Exercise aim: Whenever a line below includes the string "lines", show it.

Given entries:
------
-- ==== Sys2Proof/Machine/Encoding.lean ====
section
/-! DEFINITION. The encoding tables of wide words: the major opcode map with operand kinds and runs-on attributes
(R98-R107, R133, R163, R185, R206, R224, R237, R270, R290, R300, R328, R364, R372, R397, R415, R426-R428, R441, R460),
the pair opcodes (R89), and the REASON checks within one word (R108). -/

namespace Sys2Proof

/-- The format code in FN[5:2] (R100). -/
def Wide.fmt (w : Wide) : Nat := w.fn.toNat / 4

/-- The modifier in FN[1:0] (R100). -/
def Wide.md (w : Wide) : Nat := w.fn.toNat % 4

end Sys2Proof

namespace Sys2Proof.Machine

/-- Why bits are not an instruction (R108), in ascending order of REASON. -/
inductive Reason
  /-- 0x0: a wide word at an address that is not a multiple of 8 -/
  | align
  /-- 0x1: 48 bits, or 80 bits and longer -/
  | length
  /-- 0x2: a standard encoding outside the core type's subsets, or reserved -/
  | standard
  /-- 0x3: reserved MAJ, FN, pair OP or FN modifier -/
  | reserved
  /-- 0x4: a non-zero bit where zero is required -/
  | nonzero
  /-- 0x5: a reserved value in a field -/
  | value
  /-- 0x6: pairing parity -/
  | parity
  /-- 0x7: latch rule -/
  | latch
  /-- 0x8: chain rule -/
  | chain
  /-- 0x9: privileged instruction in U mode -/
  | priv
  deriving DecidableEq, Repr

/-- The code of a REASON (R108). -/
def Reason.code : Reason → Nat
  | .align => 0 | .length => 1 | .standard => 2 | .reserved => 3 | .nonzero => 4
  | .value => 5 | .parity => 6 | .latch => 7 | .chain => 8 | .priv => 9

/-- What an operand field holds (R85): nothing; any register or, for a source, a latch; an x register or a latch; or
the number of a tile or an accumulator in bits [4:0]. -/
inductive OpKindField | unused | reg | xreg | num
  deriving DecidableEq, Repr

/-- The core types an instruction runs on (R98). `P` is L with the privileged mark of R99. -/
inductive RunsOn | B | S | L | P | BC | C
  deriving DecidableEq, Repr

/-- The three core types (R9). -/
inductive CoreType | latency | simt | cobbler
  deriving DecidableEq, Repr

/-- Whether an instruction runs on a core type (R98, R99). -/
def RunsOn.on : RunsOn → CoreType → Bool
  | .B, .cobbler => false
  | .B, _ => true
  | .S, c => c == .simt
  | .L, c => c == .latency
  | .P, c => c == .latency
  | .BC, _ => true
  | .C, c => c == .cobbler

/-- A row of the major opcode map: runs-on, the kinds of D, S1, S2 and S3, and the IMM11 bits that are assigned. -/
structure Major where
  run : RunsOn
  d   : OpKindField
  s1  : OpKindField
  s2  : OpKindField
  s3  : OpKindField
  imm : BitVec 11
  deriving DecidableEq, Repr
------
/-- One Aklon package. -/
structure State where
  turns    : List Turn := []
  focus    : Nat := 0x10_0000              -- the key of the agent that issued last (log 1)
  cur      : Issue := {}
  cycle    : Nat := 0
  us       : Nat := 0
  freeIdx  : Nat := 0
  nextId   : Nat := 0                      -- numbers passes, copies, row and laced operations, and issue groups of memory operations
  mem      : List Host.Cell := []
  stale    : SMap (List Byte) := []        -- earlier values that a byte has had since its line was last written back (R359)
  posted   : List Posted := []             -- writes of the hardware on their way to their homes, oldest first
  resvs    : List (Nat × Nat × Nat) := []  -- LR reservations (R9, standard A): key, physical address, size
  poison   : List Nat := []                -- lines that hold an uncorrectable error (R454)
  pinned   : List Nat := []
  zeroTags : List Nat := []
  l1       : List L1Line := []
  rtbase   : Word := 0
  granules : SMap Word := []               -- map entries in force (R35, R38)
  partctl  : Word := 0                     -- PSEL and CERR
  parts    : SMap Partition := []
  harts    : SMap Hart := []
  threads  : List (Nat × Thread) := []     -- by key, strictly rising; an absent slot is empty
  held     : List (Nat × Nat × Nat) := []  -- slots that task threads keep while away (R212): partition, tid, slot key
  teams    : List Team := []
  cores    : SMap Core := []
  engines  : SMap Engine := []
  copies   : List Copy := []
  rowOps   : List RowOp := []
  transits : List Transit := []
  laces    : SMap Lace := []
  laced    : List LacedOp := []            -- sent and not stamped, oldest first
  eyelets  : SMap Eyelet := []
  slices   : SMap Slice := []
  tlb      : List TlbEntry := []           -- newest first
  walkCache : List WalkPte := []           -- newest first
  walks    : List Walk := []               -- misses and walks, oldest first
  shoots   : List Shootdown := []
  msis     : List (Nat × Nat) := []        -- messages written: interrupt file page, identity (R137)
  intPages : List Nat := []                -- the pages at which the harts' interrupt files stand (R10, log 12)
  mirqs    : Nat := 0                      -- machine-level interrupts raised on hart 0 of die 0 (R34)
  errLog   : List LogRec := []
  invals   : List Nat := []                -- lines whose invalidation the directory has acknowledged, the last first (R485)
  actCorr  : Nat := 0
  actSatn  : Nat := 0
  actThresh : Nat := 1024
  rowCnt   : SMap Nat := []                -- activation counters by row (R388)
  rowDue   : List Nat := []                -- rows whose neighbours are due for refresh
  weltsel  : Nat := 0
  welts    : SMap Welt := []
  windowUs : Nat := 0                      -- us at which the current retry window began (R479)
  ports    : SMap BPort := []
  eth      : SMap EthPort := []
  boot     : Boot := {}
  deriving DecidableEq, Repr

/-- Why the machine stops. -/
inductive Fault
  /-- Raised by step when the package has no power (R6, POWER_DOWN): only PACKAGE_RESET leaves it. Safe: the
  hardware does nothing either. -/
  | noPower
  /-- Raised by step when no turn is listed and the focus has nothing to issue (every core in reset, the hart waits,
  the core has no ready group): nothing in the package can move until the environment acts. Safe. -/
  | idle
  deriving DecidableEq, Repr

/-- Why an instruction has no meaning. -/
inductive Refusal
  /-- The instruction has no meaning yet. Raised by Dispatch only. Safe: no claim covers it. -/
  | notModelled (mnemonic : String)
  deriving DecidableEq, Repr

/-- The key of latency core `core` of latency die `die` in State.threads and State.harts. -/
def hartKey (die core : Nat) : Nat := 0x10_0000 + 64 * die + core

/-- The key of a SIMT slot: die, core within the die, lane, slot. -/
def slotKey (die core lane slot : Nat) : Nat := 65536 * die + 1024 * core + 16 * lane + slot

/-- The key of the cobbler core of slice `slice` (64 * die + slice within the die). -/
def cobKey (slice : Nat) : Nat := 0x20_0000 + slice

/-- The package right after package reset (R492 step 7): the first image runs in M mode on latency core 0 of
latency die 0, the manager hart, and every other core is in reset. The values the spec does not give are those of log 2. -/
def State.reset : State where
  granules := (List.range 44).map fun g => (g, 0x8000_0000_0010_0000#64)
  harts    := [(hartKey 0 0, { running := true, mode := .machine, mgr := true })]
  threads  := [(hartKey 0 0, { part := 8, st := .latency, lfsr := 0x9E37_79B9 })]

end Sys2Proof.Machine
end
------
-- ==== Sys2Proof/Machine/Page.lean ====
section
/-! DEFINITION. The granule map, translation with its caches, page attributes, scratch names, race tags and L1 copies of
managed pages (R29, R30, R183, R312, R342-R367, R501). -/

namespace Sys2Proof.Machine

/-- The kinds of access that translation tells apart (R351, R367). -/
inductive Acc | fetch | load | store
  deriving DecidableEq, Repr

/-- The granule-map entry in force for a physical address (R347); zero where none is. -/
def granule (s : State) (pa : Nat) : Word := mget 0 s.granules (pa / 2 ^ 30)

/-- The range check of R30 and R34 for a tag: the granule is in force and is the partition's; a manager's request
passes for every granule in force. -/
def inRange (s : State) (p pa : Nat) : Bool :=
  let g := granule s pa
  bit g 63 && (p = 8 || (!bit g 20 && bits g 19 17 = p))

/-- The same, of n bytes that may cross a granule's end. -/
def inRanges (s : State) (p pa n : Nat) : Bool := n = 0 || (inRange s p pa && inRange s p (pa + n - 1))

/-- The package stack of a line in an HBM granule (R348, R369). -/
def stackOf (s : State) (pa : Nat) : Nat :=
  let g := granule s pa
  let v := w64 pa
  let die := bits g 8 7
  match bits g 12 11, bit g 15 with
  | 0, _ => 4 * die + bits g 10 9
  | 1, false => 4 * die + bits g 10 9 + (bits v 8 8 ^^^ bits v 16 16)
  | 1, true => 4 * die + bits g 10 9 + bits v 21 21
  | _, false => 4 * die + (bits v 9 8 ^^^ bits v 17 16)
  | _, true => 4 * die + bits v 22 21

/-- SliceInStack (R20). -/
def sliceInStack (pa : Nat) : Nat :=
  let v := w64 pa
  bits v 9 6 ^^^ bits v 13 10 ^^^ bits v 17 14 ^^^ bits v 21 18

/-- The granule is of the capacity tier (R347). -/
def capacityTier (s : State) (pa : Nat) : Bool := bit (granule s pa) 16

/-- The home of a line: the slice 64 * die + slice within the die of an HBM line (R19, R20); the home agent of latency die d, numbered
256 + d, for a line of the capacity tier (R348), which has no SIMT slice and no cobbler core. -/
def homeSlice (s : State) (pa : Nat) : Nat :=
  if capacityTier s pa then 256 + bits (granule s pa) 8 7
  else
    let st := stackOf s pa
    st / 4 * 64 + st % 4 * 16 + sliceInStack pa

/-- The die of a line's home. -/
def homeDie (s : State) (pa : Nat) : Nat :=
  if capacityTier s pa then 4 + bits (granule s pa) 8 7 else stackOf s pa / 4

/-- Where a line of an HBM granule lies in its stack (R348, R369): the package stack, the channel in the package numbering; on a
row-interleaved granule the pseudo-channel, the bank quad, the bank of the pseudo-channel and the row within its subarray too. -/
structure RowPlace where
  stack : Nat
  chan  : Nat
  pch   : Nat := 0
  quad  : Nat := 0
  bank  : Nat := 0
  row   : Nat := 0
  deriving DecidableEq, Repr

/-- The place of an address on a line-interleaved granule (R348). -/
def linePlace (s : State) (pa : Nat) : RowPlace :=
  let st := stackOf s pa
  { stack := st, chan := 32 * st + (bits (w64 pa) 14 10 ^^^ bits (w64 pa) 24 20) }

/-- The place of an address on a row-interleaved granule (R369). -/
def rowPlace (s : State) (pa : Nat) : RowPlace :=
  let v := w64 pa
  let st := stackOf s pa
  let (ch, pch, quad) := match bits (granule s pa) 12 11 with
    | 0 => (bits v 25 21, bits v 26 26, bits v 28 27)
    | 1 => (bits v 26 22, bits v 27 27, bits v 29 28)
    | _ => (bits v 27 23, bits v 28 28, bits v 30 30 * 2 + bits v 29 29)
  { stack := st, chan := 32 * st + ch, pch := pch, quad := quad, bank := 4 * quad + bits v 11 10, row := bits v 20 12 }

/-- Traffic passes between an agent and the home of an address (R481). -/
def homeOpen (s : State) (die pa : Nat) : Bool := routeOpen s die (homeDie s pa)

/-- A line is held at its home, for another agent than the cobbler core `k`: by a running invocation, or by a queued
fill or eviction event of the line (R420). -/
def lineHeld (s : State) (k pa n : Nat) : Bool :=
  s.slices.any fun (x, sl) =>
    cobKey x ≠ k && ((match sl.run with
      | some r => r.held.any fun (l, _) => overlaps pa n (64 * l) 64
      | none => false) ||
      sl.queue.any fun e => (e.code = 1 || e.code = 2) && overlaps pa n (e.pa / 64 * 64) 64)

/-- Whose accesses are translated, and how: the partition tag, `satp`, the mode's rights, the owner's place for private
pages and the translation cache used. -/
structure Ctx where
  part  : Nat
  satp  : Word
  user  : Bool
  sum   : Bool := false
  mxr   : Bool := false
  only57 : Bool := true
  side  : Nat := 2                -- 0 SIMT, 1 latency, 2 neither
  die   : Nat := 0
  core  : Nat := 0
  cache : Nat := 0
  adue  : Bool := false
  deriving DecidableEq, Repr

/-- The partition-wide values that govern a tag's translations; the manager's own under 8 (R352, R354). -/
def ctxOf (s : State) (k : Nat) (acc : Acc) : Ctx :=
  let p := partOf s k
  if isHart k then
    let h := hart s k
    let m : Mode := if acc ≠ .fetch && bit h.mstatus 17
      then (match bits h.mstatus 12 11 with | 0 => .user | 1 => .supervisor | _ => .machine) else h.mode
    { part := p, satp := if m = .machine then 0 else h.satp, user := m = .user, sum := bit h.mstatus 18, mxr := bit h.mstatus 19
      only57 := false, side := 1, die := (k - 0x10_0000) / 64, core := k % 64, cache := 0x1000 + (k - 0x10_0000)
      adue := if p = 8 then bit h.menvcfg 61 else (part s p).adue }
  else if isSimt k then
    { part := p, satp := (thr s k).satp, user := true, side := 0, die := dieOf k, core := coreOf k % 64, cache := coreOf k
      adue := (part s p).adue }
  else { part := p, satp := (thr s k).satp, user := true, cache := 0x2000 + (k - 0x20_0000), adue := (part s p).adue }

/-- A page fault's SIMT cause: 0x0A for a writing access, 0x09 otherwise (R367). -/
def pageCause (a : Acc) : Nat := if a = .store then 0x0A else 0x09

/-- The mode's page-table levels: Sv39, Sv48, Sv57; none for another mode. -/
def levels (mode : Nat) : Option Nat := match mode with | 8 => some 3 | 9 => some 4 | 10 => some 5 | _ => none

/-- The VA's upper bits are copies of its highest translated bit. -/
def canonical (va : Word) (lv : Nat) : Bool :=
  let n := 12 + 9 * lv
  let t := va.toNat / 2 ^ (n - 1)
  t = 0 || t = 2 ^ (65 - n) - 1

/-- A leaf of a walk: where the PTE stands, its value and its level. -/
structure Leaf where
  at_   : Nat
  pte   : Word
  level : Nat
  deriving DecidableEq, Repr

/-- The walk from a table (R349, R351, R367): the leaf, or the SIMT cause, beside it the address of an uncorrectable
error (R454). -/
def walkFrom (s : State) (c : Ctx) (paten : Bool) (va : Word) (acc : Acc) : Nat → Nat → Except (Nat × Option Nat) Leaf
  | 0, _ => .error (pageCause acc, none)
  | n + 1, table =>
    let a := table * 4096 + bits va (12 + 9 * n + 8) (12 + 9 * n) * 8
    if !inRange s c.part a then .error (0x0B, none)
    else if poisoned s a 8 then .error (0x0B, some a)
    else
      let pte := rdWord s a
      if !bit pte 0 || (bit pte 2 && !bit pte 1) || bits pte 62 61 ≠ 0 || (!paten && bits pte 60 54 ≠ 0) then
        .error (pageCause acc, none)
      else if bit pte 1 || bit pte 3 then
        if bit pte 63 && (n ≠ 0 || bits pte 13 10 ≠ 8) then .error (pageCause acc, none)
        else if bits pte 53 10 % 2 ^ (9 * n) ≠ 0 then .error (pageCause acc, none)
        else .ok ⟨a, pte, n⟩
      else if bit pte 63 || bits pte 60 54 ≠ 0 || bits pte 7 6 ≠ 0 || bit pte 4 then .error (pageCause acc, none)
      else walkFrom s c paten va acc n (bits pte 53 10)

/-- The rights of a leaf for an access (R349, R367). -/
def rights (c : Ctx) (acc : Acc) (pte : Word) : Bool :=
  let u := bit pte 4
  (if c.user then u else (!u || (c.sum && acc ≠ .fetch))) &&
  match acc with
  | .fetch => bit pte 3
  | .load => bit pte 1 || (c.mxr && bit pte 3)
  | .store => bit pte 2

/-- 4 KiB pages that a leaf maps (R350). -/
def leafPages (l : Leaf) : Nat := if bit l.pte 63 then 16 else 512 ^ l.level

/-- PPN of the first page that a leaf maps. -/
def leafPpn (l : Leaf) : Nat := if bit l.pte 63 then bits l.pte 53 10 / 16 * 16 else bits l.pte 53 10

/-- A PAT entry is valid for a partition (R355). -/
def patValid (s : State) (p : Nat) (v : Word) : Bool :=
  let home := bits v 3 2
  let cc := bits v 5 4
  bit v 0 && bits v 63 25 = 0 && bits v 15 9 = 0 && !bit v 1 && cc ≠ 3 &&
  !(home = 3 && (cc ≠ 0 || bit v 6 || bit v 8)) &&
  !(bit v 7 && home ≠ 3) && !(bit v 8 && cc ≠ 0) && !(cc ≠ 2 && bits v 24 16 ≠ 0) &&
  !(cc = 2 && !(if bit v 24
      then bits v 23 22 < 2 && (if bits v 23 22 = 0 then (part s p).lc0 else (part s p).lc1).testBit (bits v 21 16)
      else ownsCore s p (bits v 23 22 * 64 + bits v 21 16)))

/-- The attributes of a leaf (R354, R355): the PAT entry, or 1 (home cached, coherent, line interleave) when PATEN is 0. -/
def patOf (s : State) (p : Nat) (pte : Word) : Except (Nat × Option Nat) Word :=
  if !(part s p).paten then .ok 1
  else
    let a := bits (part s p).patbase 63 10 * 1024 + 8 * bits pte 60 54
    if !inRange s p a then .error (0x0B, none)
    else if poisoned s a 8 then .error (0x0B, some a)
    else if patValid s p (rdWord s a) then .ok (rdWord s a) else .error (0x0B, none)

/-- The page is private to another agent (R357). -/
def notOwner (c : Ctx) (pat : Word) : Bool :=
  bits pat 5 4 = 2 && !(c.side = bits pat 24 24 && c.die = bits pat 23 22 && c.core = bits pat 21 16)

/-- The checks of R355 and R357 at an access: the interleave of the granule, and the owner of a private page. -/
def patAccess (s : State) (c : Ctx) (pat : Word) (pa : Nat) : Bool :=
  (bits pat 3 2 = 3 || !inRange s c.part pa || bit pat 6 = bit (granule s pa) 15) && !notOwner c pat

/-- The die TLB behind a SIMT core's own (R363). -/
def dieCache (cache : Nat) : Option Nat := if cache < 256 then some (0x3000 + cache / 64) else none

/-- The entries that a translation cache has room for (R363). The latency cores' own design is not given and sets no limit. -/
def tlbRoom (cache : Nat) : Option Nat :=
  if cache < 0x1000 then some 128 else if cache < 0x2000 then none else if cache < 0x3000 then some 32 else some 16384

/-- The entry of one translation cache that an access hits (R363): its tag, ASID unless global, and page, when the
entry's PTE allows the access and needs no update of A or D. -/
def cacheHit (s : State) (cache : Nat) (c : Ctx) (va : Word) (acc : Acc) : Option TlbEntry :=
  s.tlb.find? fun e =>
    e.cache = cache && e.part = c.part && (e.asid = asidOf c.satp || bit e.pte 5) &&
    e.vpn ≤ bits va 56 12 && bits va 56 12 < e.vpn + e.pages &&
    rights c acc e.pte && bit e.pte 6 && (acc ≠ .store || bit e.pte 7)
------
Response below:
  poison   : List Nat := []                -- lines that hold an uncorrectable error (R454)
  invals   : List Nat := []                -- lines whose invalidation the directory has acknowledged, the last first (R485)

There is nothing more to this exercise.